Let S be a sequence of edges of a graph G. An algorithm for a proper edge-coloring with a fixed number of colors is called on-line if, for each next term of S, it either colors an edge or reject it if no color is available. Maximally edge-colored graphs make a class of extremal graphs for the on-line edge-coloring problem, cf. [1, 2].

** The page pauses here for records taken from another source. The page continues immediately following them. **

-- ==== Sys2Proof/Tests/Slice0.lean ====
section
/-! SUPPORT. The model's own tests: ill-formed terms, words and results taken from `spec/95_test_vectors.md`, one step
each, and a witness for the hypotheses of every statement that has some. -/

namespace Sys2Proof.Tests

open Sys2Proof.Machine

/-- Open parameters at the source's widths, with example opcodes. -/
def params1 : Params := ⟨0x11, 0x22, .operand1, .operand2, 0, 0, 0⟩

/-- Open parameters with both opcodes 0. -/
def params0 : Params := ⟨0, 0, .operand1, .operand1, 0, 0, 0⟩

/-! ## Well-formedness: an ill-formed term for each check -/

theorem test_ill_any_nop : Instr.wellFormed params1 (.any 0 0 0) = false := by decide
theorem test_ill_any_jmp : Instr.wellFormed params1 (.any 0x11 8 0) = false := by decide
theorem test_ill_any_call : Instr.wellFormed params1 (.any 0x22 0 18) = false := by decide
theorem test_ill_jmp_nop : Instr.wellFormed params0 (.jmp 0 0) = false := by decide
theorem test_ill_call_same_opcode : Instr.wellFormed params0 (.call 18 0) = false := by decide
theorem test_ill_call_nop :
    Instr.wellFormed ⟨0x11, 0, .operand1, .operand1, 0, 0, 0⟩ (.call 0 0) = false := by decide
theorem test_ill_assemble_wide : Instr.wellFormed params1 (.assemble 256 0 0) = false := by decide
theorem test_ill_assemble_low : Instr.wellFormed params1 (.assemble 0 (-129) 0) = false := by decide
theorem test_ill_assemble_third : Instr.wellFormed params1 (.assemble 0 0 300) = false := by decide
theorem test_ill_read : Instr.wellFormed params1 (.read 256) = false := by decide
theorem test_ill_name : Instr.wellFormed params1 (.subroutineName 256) = false := by decide

/-! ## Decoding: words written out bit by bit from R65, R121 to R123 -/

theorem test_decode_nop : decodeTableWord 24 0b000000000000000000000000 = some .nop := by decide
theorem test_decode_jmp : decodeWord params1 0b000100010000100000000101 = .jmp 8 5 := by decide
theorem test_decode_call : decodeWord params1 0b001000100000010100010010 = .call 18 5 := by decide
theorem test_decode_any : decodeWord params1 0b000100100011010001010110 = .any 0x12 0x34 0x56 := by decide
/-- Opcode 0 with a nonzero operand is not the no-op word (R77). -/
theorem test_decode_opcode0 : decodeWord params1 0b000000000000000000000001 = .any 0 0 1 := by decide
theorem test_decode_no_bits : decodeBits params1 0 0 = .error (.shorterThanAWord 0) := by rfl
theorem test_decode_too_short : decodeBits params1 23 0 = .error (.shorterThanAWord 23) := by rfl
theorem test_decode_too_long : decodeBits params1 25 0 = .error (.longerThanAWord 25) := by rfl
theorem test_fetch_word_runs :
    step (State.reset.withFetchWord 24 0) = exec .nop { State.reset with requests := [] } := by rfl

/-! ## `assemble`: vectors E2, E5, E21, E22, E24, E25 of section 2.1; R204 -/

theorem test_assemble_E2 : assemble 255 255 255 = 0xFFFFFF := by decide
theorem test_assemble_E5 : assemble 0xAB 0xCD 0xEF = 0xABCDEF := by decide
theorem test_assemble_E21 : assemble 0x1FF 0x100 0x2A5 = 0xFF00A5 := by decide
theorem test_assemble_E22 : assemble 0x1234 0x5678 0x9ABC = 0x3478BC := by decide
theorem test_assemble_E24 : assemble (-1) 0 0 = 0xFF0000 := by decide
theorem test_assemble_E25 : assemble 0 (-128) 0 = 0x008000 := by decide
theorem test_extract_X7 : (opcodeOf 0x00FFFF, operand1Of 0x00FFFF, operand2Of 0x00FFFF) = (0, 255, 255) := by decide

/-! ## The program memory: programs P1 and P3 of section 3, vectors M10, M11 -/

/-- Program P1. -/
def configP1 : ProgramConfig :=
  { program := [⟨0x11, 0x08, 0x00⟩, ⟨0x00, 0x00, 0x00⟩, ⟨0x22, 0x12, 0x00⟩, ⟨0xFF, 0xFF, 0xFF⟩,
      ⟨0x133, 0x1FF, 0x2AA⟩],
    ranges := [], fits := by decide }

theorem test_P1_image :
    [0, 1, 2, 3, 4, 5].map (memRead (image configP1)) =
      [0x110800, 0x000000, 0x221200, 0xFFFFFF, 0x33FFAA, 0x000000] := by decide

theorem test_P1_second_write :
    (State.reset.populateOnce configP1).populateOnce configP1 = State.reset.populateOnce configP1 := by decide

theorem test_P3_split : (highByte 0x1234, lowByte 0x1234) = (0x12, 0x34) := by decide

theorem test_P3_words : [assemble 0x41 26 0x34, assemble 0x41 27 0x12] = [0x411A34, 0x411B12] := by decide

theorem test_read_M11 :
    [255, 256, 65535].map (memRead (image configP1)) = [0, 0, 0] := by decide

/-- A wide address does not wrap around (M10): 260 is not 4. -/
theorem test_read_M10 : memRead (image configP1) 4 = 0x33FFAA ∧ memRead (image configP1) 260 = 0 := by decide

theorem test_memory_form : (image configP1).wf = true ∧ (image configP1).length = 4 := by decide

theorem test_long_program_refused :
    ProgramConfig.make? (List.replicate 257 ⟨0, 0, 0⟩) [] = none := by
  rw [ProgramConfig.make?, dif_neg]
  rw [List.length_replicate]
  decide

/-! ## The symbol table: section 2.4, both sides of boundaries -/

theorem test_names_low : [0, 7, 8, 9, 12, 13].map (lookupName demoRanges) =
    ["RESET_vect", "RESET_vect", "main", "main_loop", "main_loop", "led_blink"] := by decide

theorem test_names_high : [17, 18, 20, 21, 23, 24, 29, 30, 255, 65535].map (lookupName demoRanges) =
    ["led_blink", "setup", "setup", "init_ports", "init_ports", "init_registers", "init_registers", "Unknown",
      "Unknown", "Unknown"] := by decide

/-- R81's symbolic address constants. -/
theorem test_labels : (["RESET_vect", "main", "main_loop", "led_blink", "setup", "init_ports", "init_registers"].map
    (labelAddress demoRanges)) = [some 0, some 8, some 9, some 13, some 18, some 21, some 24] := by decide

/-- R149's derivation on a list of three entries. -/
theorem test_labelled : rangesFrom 0 [(some "a", 0), (none, 1), (some "b", 2)] =
    [⟨0, 2, "a"⟩, ⟨2, 3, "b"⟩] := by decide

/-- A source list: a jump to a label further on, the call of a routine, and raw items. -/
def source1 : List (Option String × SourceItem) :=
  [(some "start", .jump "end" 0), (none, .fields ⟨0x33, 1, 2⟩), (some "sub", .fields ⟨0, 0, 0⟩), (some "end", .call "sub" 7)]

/-- The configuration `source1` derives under `params1`: the jump's target in operand1, the call's in operand2. -/
def config1 : ProgramConfig :=
  { program := [⟨0x11, 3, 0⟩, ⟨0x33, 1, 2⟩, ⟨0, 0, 0⟩, ⟨0x22, 7, 2⟩],
    ranges := [⟨0, 2, "start"⟩, ⟨2, 3, "sub"⟩, ⟨3, 4, "end"⟩], fits := by decide }

theorem test_source_derives : configOfSource params1 source1 = some config1 := by decide

/-- A label that names no entry is refused (log 24). -/
theorem test_source_missing_label :
    configOfSource params1 [(some "start", .jump "nowhere" 0)] = none := by decide

/-- R203's desynchronization: an instruction added in front, targets and ranges not updated, is a configuration all the same
(the block checks nothing), and the named premise fails of it. -/
theorem test_desynchronized : ∃ c,
    ProgramConfig.make? (⟨0x33, 0, 0⟩ :: config1.program) config1.ranges = some c ∧ labelsAgree params1 c = false :=
  ⟨_, rfl, by decide⟩

/-! ## Witnesses for the statements' hypotheses -/

/-- The block after its first `write`. -/
def booted : State := State.reset.populateOnce demoConfig

/-- A state with given requests. -/
def asking (s : State) (qs : List Request) : State := { s with requests := qs }

theorem booted_initDone : booted.initDone = true := State.populateOnce_initDone _ _

theorem booted_inLifecycle : booted.InLifecycle :=
  .inr ⟨booted_initDone, populateOnce_image demoConfig rfl rfl⟩

theorem booted_wf : booted.mem.wf = true := populateOnce_wf demoConfig rfl

theorem reset_inLifecycle : State.reset.InLifecycle := .inl ⟨rfl, rfl⟩
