-- ==== Sys2Proof/Syntax.lean ====
section
/-! DEFINITION. The block's instructions: the twelve commands of rule R93, in the opcode map's order. A command word has
no operand, immediate or mode field (rules R90, R92), so no constructor takes an argument. -/

namespace Sys2Proof

/-- A command of the block (rule R93). A word that is none of these is ILLEGAL (rule R91): it has no constructor,
and its completion is the machine's own (`Sys2Proof.Machine.completeIllegal`). -/
inductive Instr where
  /-- INV, opcode 0x1: modular inverse (rule R120). -/
  | inv
  /-- MODEXP, opcode 0x2: modular exponentiation (rule R125). -/
  | modexp
  /-- VALIDATE_KEY, opcode 0x3: public-key validation (rule R140). -/
  | validateKey
  /-- CHECK_SIG, opcode 0x4: signature range and low-s check (rule R145). -/
  | checkSig
  /-- JADD, opcode 0x5: Jacobian addition (rule R161). -/
  | jadd
  /-- JDBL, opcode 0x6: Jacobian doubling (rule R163). -/
  | jdbl
  /-- TOAFFINE, opcode 0x7: affine reduction (rule R165). -/
  | toaffine
  /-- BUILD_TABLE, opcode 0x8: fill the table store (rule R182). -/
  | buildTable
  /-- SHAMIR, opcode 0x9: double-scalar multiplication with the stored table (rule R190). -/
  | shamir
  /-- VERIFY, opcode 0xA: signature verification (rule R211). -/
  | verify
  /-- VERIFY_STRICT, opcode 0xB: verification by the accelerator only (rule R215). -/
  | verifyStrict
  /-- RECOVER, opcode 0xC: public-key recovery (rule R230). -/
  | recover
  deriving DecidableEq, Repr

end Sys2Proof
end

Let \(e=|E(K_n)|={n \atopwithdelims ()2}\). Several constructions are used in order to prove main results.

Theorem 1

Let \(n\ge 3\) and k be an integer such that \(\frac{e}{2}+\frac{3}{4}(n-1)\le k\le e\) if n is odd and \(\frac{e}{2}+\frac{n}{4}\le k\le e\) otherwise, except for \(k=e-1\) when n is even and possibly \(k=\frac{e}{2}+\frac{n}{4}+1\) when \(n\equiv 2\pmod 4\) and \(n\ge 10\). Then \(k\in \mathrm{MEC}(n)\).

Theorem 2

Let \(n\ge 3\). If \(k\in \mathrm{MEC}(n)\) then \(k>\frac{e}{2}-\frac{n}{8}\) for even n and \(k\ge \frac{e}{2}\) otherwise.

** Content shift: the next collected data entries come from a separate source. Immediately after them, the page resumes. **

-- ==== Sys2Proof/Machine/Flags.lean ====
section
/-! DEFINITION. The flags: the words of STATUS, CTRL and IRQ_STATUS, what acceptance and completion do to STATUS, and the
interrupt output (rules R27, R29, R30, R45, R95, R250, R280). -/

namespace Sys2Proof.Machine

/-- The code of an error, STATUS bits [7:4] (rule R240). -/
def errCode : ErrCode → Nat
  | .noError => 0
  | .illegalCmd => 1
  | .range => 2
  | .notInvertible => 3
  | .badModulus => 4
  | .noTable => 5
  | .accelUnavailable => 6
  | .accelFault => 7

/-- STATUS as the host reads it (rule R29); bits 31..10 are 0. -/
def statusWord (st : Status) : Word :=
  BitVec.ofNat 32
    (st.busy.toNat + 2 * st.done.toNat + 4 * st.tableValid.toNat + 8 * st.busyWrite.toNat + 16 * errCode st.err +
      256 * st.accelUsed.toNat + 512 * st.degen.toNat)

/-- CTRL as the host reads it (rule R27): SOFT_RESET reads 0. -/
def ctrlWord (c : Ctrl) : Word := BitVec.ofNat 32 (2 * c.accelEn.toNat + 4 * c.irqEn.toNat)

/-- The CTRL fields a write of `w` with SOFT_RESET = 0 stores (rule R27). -/
def ctrlOfWord (w : Word) : Ctrl := { accelEn := w.getLsbD 1, irqEn := w.getLsbD 2 }

/-- IRQ_STATUS as the host reads it (rule R30). -/
def irqStatusWord (doneIrq : Bool) : Word := BitVec.ofNat 32 doneIrq.toNat

/-- STATUS after an accepted CMD write (rule R95); TABLE_VALID is unchanged. -/
def statusAccepted (st : Status) : Status :=
  { st with busy := true, done := false, err := .noError, busyWrite := false, accelUsed := false, degen := false }

/-- STATUS after a completion step (rule R280); BUSY_WRITE is unchanged, and TABLE_VALID is set by a completion that
writes the table (rule R35). -/
def statusCompleted (r : Results) (st : Status) : Status :=
  { st with
    busy := false, done := true, err := r.err, accelUsed := r.accelUsed, degen := r.degen
    tableValid := st.tableValid || r.table.isSome }

/-- STATUS after a CMD or ARG write ignored because BUSY = 1 (rules R29, R63). -/
def statusBusyWrite (st : Status) : Status := { st with busyWrite := true }

/-- The interrupt output: IRQ_EN AND DONE_IRQ (rule R250). -/
def irqOut (s : State) : Bool := s.ctrl.irqEn && s.doneIrq

end Sys2Proof.Machine
end

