-- ==== Sys2Proof/Machine/Arith.lean ====
section
/-! DEFINITION. The commands of the inverse and exponentiation engines: INV and MODEXP (rules R120, R125). -/

namespace Sys2Proof.Machine

/-- The completion of a one-value arithmetic command: RES0 the value, or the error (rules R120, R125). -/
def completeValue (v : Except ErrCode Nat) (s : State) : State :=
  match v with
  | .ok x => complete { res0 := resOf x } s
  | .error e => raiseError e s

/-- INV (rule R120). -/
def execInv (s : State) : Host.Outcome State Fault Refusal :=
  .next (completeValue (inv (argNat s 0) (argNat s 1)) s)

/-- MODEXP (rule R125). -/
def execModexp (s : State) : Host.Outcome State Fault Refusal :=
  .next (completeValue (modpow (argNat s 0) (argNat s 1) (argNat s 2)) s)

end Sys2Proof.Machine
end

A problem of determining \(\mathrm{MEC}(n)\) remains open for narrow intervals: \((\frac{e}{2}-\frac{n}{8};\frac{e}{2}+\frac{n}{4})\) when n is even and \([\frac{e}{2};\frac{e}{2}+\frac{3}{4}(n-1))\) otherwise, and whether \(\frac{e}{2}+\frac{n}{4}+1\in \mathrm{MEC}(n)\) when \(n\equiv 2\pmod 4\) and \(n\ge 10\). In the case of small orders, spectra for \(\mathrm{MEC}(n)\) were completely verified with a computer. It turns out that, for \(n\le 10\), each of the above intervals has empty intersection with \(\mathrm{MEC}(n)\). Namely, \(\mathrm{MEC}(3)=\{3\}\), \(\mathrm{MEC}(4)=\{4,6\}\), \(\mathrm{MEC}(5)=\{8,9,10\}\), \(\mathrm{MEC}(6)=\{9,10,\ldots ,13,15\}\), \(\mathrm{MEC}(7)=\{15,16,\ldots ,21\}\), \(\mathrm{MEC}(8)=\{16,17,\ldots ,26,28\}\),\(\mathrm{MEC}(9)=\{24,25,\ldots ,36\}\), \(\mathrm{MEC}(10)=\{25,27,28,\) \(\ldots ,43,45\}\).

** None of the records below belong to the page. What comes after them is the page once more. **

-- ==== Sys2Proof/Certificates/Slice0/Obligations.lean ====
section
/-! DEFINITION. The statements for the provers, family by family in the spec's order. -/

open Sys2Proof Sys2Proof.Machine

/-! ## Command words -/

/-- Rule R93's opcode map, with the words written out from its table: each of the twelve words is its command's and no other
word is (mask 0xFFFFFFFF). -/
def Obligations.OnlyTheTableWordsAreCommands : Prop :=
  (encode .inv = 0x00000001 ∧ encode .modexp = 0x00000002 ∧ encode .validateKey = 0x00000003 ∧
    encode .checkSig = 0x00000004 ∧ encode .jadd = 0x00000005 ∧ encode .jdbl = 0x00000006 ∧
    encode .toaffine = 0x00000007 ∧ encode .buildTable = 0x00000008 ∧ encode .shamir = 0x00000009 ∧
    encode .verify = 0x0000000A ∧ encode .verifyStrict = 0x0000000B ∧ encode .recover = 0x0000000C) ∧
  ∀ (w : Word) (i : Instr), decode w = .ok i ↔ w = encode i

/-- A few words, written out bit by bit from rule R90's format and rule R93's table. -/
def Obligations.SampleWordsDecode : Prop :=
  decode 0b00000000000000000000000000000001 = .ok .inv ∧
  decode 0b00000000000000000000000000000011 = .ok .validateKey ∧
  decode 0b00000000000000000000000000000110 = .ok .jdbl ∧
  decode 0b00000000000000000000000000001001 = .ok .shamir ∧
  decode 0b00000000000000000000000000001100 = .ok .recover ∧
  decode 0b00000000000000000000000000000000 = .error .unusedOpcode ∧
  decode 0b00000000000000000000000000001101 = .error .unusedOpcode ∧
  decode 0b00000000000000000000000000010001 = .error .reservedBits ∧
  decode 0b10000000000000000000000000001010 = .error .reservedBits

/-- Rule R91: every word decodes, by the three cases in its order; an ILLEGAL word is accepted like any other, and its
completion is the error ILLEGAL_CMD with rule R246's effects and no others. -/
def Obligations.EveryWordDecodesAndIllegalCompletes : Prop :=
  (∀ w : Word, w.toNat / 16 ≠ 0 → opOfWord w = .illegal) ∧
  (∀ w : Word, w.toNat / 16 = 0 → (w.toNat % 16 = 0x0 ∨ w.toNat % 16 = 0xD ∨ w.toNat % 16 = 0xE ∨ w.toNat % 16 = 0xF) →
    opOfWord w = .illegal) ∧
  (∀ (w : Word) (i : Instr), w.toNat / 16 = 0 → w.toNat % 16 = opcodeOf i → opOfWord w = .command i) ∧
  (∀ (w : Word) (s : State), s.status.busy = false →
    ∃ t, memWrite 4 0x00C w s = .ok t ∧ t.cmd = w ∧ t.status.busy = true ∧ t.seq = .run (opOfWord w) s.ctrl.accelEn) ∧
  errCode .illegalCmd = 1 ∧
  ∀ (s : State) (accelEn : Bool), s.seq = .run .illegal accelEn →
    ∃ t, sequencerTurn s = .next t ∧ ErrorCompletion s t .illegalCmd

/-- A step runs the decoded command: acceptance of a word that decodes to `i` leaves the sequencer running `i`, and the
sequencer's turn is `exec i` on the state with the turn taken. `withFetchWord` is an acceptance whose next step is that. The
placing is the model's choice (log entry 13). -/
def Obligations.StepRunsTheDecodedCommand : Prop :=
  (∀ (w : Word) (i : Instr) (s : State), decode w = .ok i → (accept w s).seq = .run (.command i) s.ctrl.accelEn) ∧
  (∀ (i : Instr) (s : State), nextTurn s = .sequencer →
    ((∃ accelEn, s.seq = .run (.command i) accelEn) ∨ ∃ p a, s.seq = .waitAccel i p a) → step s = exec i (popTurn s)) ∧
  ∀ (w : Word) (i : Instr) (s : State), decode w = .ok i → step (s.withFetchWord 32 w.toNat) = exec i (accept w s)

/-! ## The register window -/

/-- Rule R61: a 256-bit register is its eight words, the most significant at the lowest offset, and each of the window's
256-bit registers is laid out so. -/
def Obligations.WindowLaysOutRegistersBigEndian : Prop :=
  (∀ (v : U256) (k : Fin 8), (wordOf v k).toNat = v.toNat / 2 ^ (224 - 32 * k.val) % 2 ^ 32) ∧
  (∀ v : U256, v.toNat = ∑ k : Fin 8, (wordOf v k).toNat * 2 ^ (32 * (7 - k.val))) ∧
  ∀ (s : State) (k : Fin 8),
    (∀ i : Fin 6, memRead 4 (0x100 + 0x20 * i.val + 4 * k.val) s = .ok (wordOf s.args[i] k)) ∧
    (∀ n : Fin 7, memRead 4 (0x300 + 0x20 * n.val + 4 * k.val) s = .ok (wordOf (romValue n) k)) ∧
    (s.status.busy = false →
      (∀ j : Fin 3, memRead 4 (0x200 + 0x20 * j.val + 4 * k.val) s = .ok (wordOf s.res[j] k)) ∧
      ∀ (e : Fin 16) (c : Fin 3), memRead 4 (0x400 + 0x60 * e.val + 0x20 * c.val + 4 * k.val) s =
        .ok (wordOf (entryCoord s.table[e] c) k))

/-- Rule R44: while BUSY = 1 every RES and TABLE word reads 0 and such a read has no side effect (the host's turn on it
changes the host's own state alone), and the other registers read their normal values. -/
def Obligations.ResultsReadZeroWhileBusy : Prop :=
  ∀ s : State, s.status.busy = true →
    (∀ off, off % 4 = 0 → (0x200 ≤ off ∧ off ≤ 0x25F) ∨ (0x400 ≤ off ∧ off ≤ 0x9FF) →
      memRead 4 off s = .ok 0 ∧
      ∀ x, s.host.program[s.host.pos]? = some (.read 4 x off) →
        ∃ t, hostTurn s = .next t ∧ { t with host := s.host } = s) ∧
    memRead 4 0x000 s = .ok 0x50323536 ∧ memRead 4 0x004 s = .ok (if Config.accelPresent then 1 else 0) ∧
    memRead 4 0x008 s = .ok (ctrlWord s.ctrl) ∧ memRead 4 0x00C s = .ok s.cmd ∧
    memRead 4 0x010 s = .ok (statusWord s.status) ∧ memRead 4 0x014 s = .ok (irqStatusWord s.doneIrq) ∧
    (∀ (i : Fin 6) (k : Fin 8), memRead 4 (0x100 + 0x20 * i.val + 4 * k.val) s = .ok (wordOf s.args[i] k)) ∧
    ∀ (n : Fin 7) (k : Fin 8), memRead 4 (0x300 + 0x20 * n.val + 4 * k.val) s = .ok (wordOf (romValue n) k)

In a usual way, we define a canonical proper edge-coloring of a complete graph \(K_{2n}\) for every \(n\ge 1\). Let \(V(K_{2n})=\{0,1,\ldots ,2n-2\}\cup \{\infty \}\). The color classes are: \(C_i=\{\{i-j,i+j\}:\; j=1,2,\ldots n-1\}\cup \{i,\infty \}\), \(i=0,1,\ldots 2n-2\), where all labels of vertices are taken modulo \(2n-1\). In other words, an edge \(\{u,v\}\) gets color \((u+v)/2\) if both \(u,v\ne \infty \) and an edge \(\{u,\infty \}\) receives color u (colors are taken modulo \(2n-1\)). A canonical proper edge-coloring of \(K_{2n-1}\), for each \(n\ge 2\), can be obtained from a canonical coloring of \(K_{2n}\) by removal of the vertex \(\infty \) together with all its incident edges.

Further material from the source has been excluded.